Words have power and you should be aware of that. Be mindful of what kind of words you choose to use. In most situations, gender-neutral terms are the best option to use. For example, in the English language “they” can be used instead of “he/she” when speaking about people in general. If the language you are using has gendered pronouns and you are not sure which to use, ask the person which pronouns they prefer and then respect that. If you have made an assumption about someone’s gender or sexual orientation and that person corrects you, respect that and correct your words. We use Slack at Solita for daily communications and I appreciate their newish feature that one can add their pronouns to their Slack profile. I have no idea how many have done so but I believe that seeing more and more people share their pronouns will normalize the fact that not everybody’s pronouns might be what you expect them to be.
Inclusive actions mean actively considering everybody’s needs and wishes. Are gendered bathrooms really a necessity or would unisex bathrooms work as well (and probably even better)? Just because you do not know any transgender people at your work does not mean they might not be there. Having a unisex bathroom might be a huge relief for someone. Also, at least here in Finland, we often go to the sauna at company events if there is a relaxed evening program. Having men’s and women’s turn to the sauna might leave some people unable to take part. Consider how you could make sure everyone has an equal chance to participate.
4. Stand up against discrimination
Learn to recognise discriminating speech and situations. Actively challenge opinions. Speak out against homophobic, transphobic, or other kinds of prejudiced language or behaviour. It takes courage to stand up for what is right. It might be harrowing to be the first to speak up against discrimination. If you do not want to do it publicly, you could try speaking to that person in private. However, by publicly stating that this kind of behaviour is not acceptable you also make it easier for others to challenge problematic behaviour. And if you see someone stand up against discrimination, support them.

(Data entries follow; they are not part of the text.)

@[simp] theorem Dev.handoverResume_time (d : Dev) :
    (d.handoverResume).time = d.time := by
  unfold Dev.handoverResume
  dsimp only
  repeat' split
  all_goals simp

@[simp] theorem Dev.revertHandover_time (d : Dev) (x : Handover) :
    (d.revertHandover x).time = d.time := by simp [Dev.revertHandover]

@[simp] theorem Dev.mcFault_time (d : Dev) (k : Nat) :
    (d.mcFault k).time = d.time := by
  unfold Dev.mcFault
  dsimp only
  repeat' split
  all_goals simp

@[simp] theorem Dev.scrubAll_time (d : Dev) :
    (d.scrubAll).time = d.time := by simp [Dev.scrubAll]

@[simp] theorem Dev.lockDebug_time (d : Dev) :
    (d.lockDebug).time = d.time := by
  simp [Dev.lockDebug, apply_ite Dev.time]

@[simp] theorem Dev.newChallenge_time (d : Dev) :
    (d.newChallenge).time = d.time := by simp [Dev.newChallenge]

@[simp] theorem Dev.debugResponse_time (d : Dev) (scope reserved expiry : Nat) (g : DebugSig) (actor : BitVec 128) :
    (d.debugResponse scope reserved expiry g actor).2.time = d.time := by
  simp [Dev.debugResponse, apply_ite Dev.time]

@[simp] theorem msgDebugResponse_time (via : DebugVia) (scope : BitVec 8) (reserved : BitVec 56) (expiry : BitVec 64) (sig : DebugSig)
    (s : State) :
    (msgDebugResponse via scope reserved expiry sig s).dev.time = s.dev.time := by
  unfold msgDebugResponse
  dsimp only
  split <;> simp [apply_ite Dev.time]

@[simp] theorem Dev.nonceWrite_time (d : Dev) (ws : List (Nat × Nat)) :
    (d.nonceWrite ws).time = d.time := by
  unfold Dev.nonceWrite
  split <;> simp

@[simp] theorem msgAttNonceWrite_time (h : MsgHdr) (first : Fin 12) (vals : List Word) (s : State) :
    (msgAttNonceWrite h first vals s).dev.time = s.dev.time := by simp [msgAttNonceWrite]

@[simp] theorem Dev.orderLane_time (d : Dev) (p lane : Nat) :
    (d.orderLane p lane).time = d.time := by
  simp [Dev.orderLane, apply_ite Dev.time]

@[simp] theorem Dev.orderRepair_time (d : Dev) (v : Nat) (copy : List BadBlock) :
    (d.orderRepair v copy).time = d.time := by
  unfold Dev.orderRepair
  dsimp only
  repeat' split
  all_goals simp

@[simp] theorem msgRepairReq_time (h : MsgHdr) (v : RepairOrder) (s : State) :
    (msgRepairReq h v s).dev.time = s.dev.time := by
  simp [msgRepairReq, apply_ite Dev.time]

end Sys2Proof.Machine
end

section
/-! SUPPORT. The operations of Machine/Commit leave the record of time. -/

namespace Sys2Proof.Machine

@[simp] theorem Dev.overlay_time (d : Dev) (b : Nat) (sh : List (Nat × Word)) :
    (d.overlay b sh).time = d.time :=
  Dev.foldl_time (fun _ _ => Dev.setReg_time ..) _ _

@[simp] theorem Dev.disable_time (d : Dev) (p : Nat) :
    (d.disable p).time = d.time := by
  simp [Dev.disable, apply_ite Dev.time]

@[simp] theorem Dev.afterFab_time (old d : Dev) (sh : List (Nat × Word)) :
    (old.afterFab d sh).time = d.time := by
  simp [Dev.afterFab, apply_ite Dev.time]

@[simp] theorem Dev.mirrorTables_time (d : Dev) (sh : List (Nat × Word)) :
    (d.mirrorTables sh).time = d.time := by simp [Dev.mirrorTables]

@[simp] theorem Dev.afterPwr_time (d : Dev) (sh : List (Nat × Word)) :
    (d.afterPwr sh).time = d.time := by
  simp [Dev.afterPwr, apply_ite Dev.time]

@[simp] theorem Dev.afterHealth_time (d : Dev) (sh : List (Nat × Word)) :
    (d.afterHealth sh).time = d.time := by
  simp [Dev.afterHealth, apply_ite Dev.time]

@[simp] theorem Dev.afterSec_time (d : Dev) (c : Armed) :
    (d.afterSec c).time = d.time := by simp [Dev.afterSec]

@[simp] theorem Dev.tryCommit_time (d : Dev) (c : Armed) (boot : Bool) :
    (d.tryCommit c boot).2.time = d.time := by
  simp [Dev.tryCommit, apply_ite Dev.time]

@[simp] theorem Dev.commitDone_time (d : Dev) (c : Armed) (code : Nat) :
    (d.commitDone c code).time = d.time := by simp [Dev.commitDone]

@[simp] theorem Dev.refusedHand_time (d : Dev) (c : Armed) (code : Nat) :
    (d.refusedHand c code).time = d.time := by
  unfold Dev.refusedHand
  repeat' split
  all_goals simp

end Sys2Proof.Machine
end

section
/-! SUPPORT. The operations of Machine/Boot leave the record of time. -/

namespace Sys2Proof.Machine

@[simp] theorem Dev.portsAlign_time (d : Dev) :
    (d.portsAlign).time = d.time := by
  simp [Dev.portsAlign, apply_ite Dev.time]

/-- A fabric, its cores, its slices' stores and its security may be replaced at once. -/
theorem Dev.withWarm_time (d : Dev) (c : List (Nat × CoreSt)) (n : NetSt) (f : FabSt) (v : VaultSt) (p : PwrSt) (x : SecSt) :
    ({ d with cores := c, net := n, fab := f, vault := v, pwr := p, sec := x } : Dev).time = d.time := rfl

5. Advocate a safe and respectful environment
Accepting diversity is a big challenge for some people but in truth, a diverse and respectful environment is a huge asset and helps the community/company/organization to reach new levels. Having a safe and respectful environment is important to the LGBTQIA+ community in itself as not having to be afraid or worried about your identity is a basic human need. But others benefit from it as well; when people can be themselves and bring their true selves into the conversations, better solutions are found, and better decisions are made. Make sure to lead by example and ensure that your actions and words are inclusive and respectful.
Lastly
Remember that when you mess up, do not make it about you. Everybody messes up occasionally. Apologise (and mean it) but then move on. You should learn from the experience and try to avoid the same mistake in the future. But do not start explaining or analysing your mistake in the situation and especially not in front of the person your mistake concerns.
For an ally, LGBTQIA+ issues might be topics to talk about or things to wonder about. But to the members of the community, it is their lives. They cannot “escape” or turn things off for a weekend. They are who they are. Respect that.
Being an ally is a process. It is never done or complete. There will be new things to learn. Stay humble and be awesome.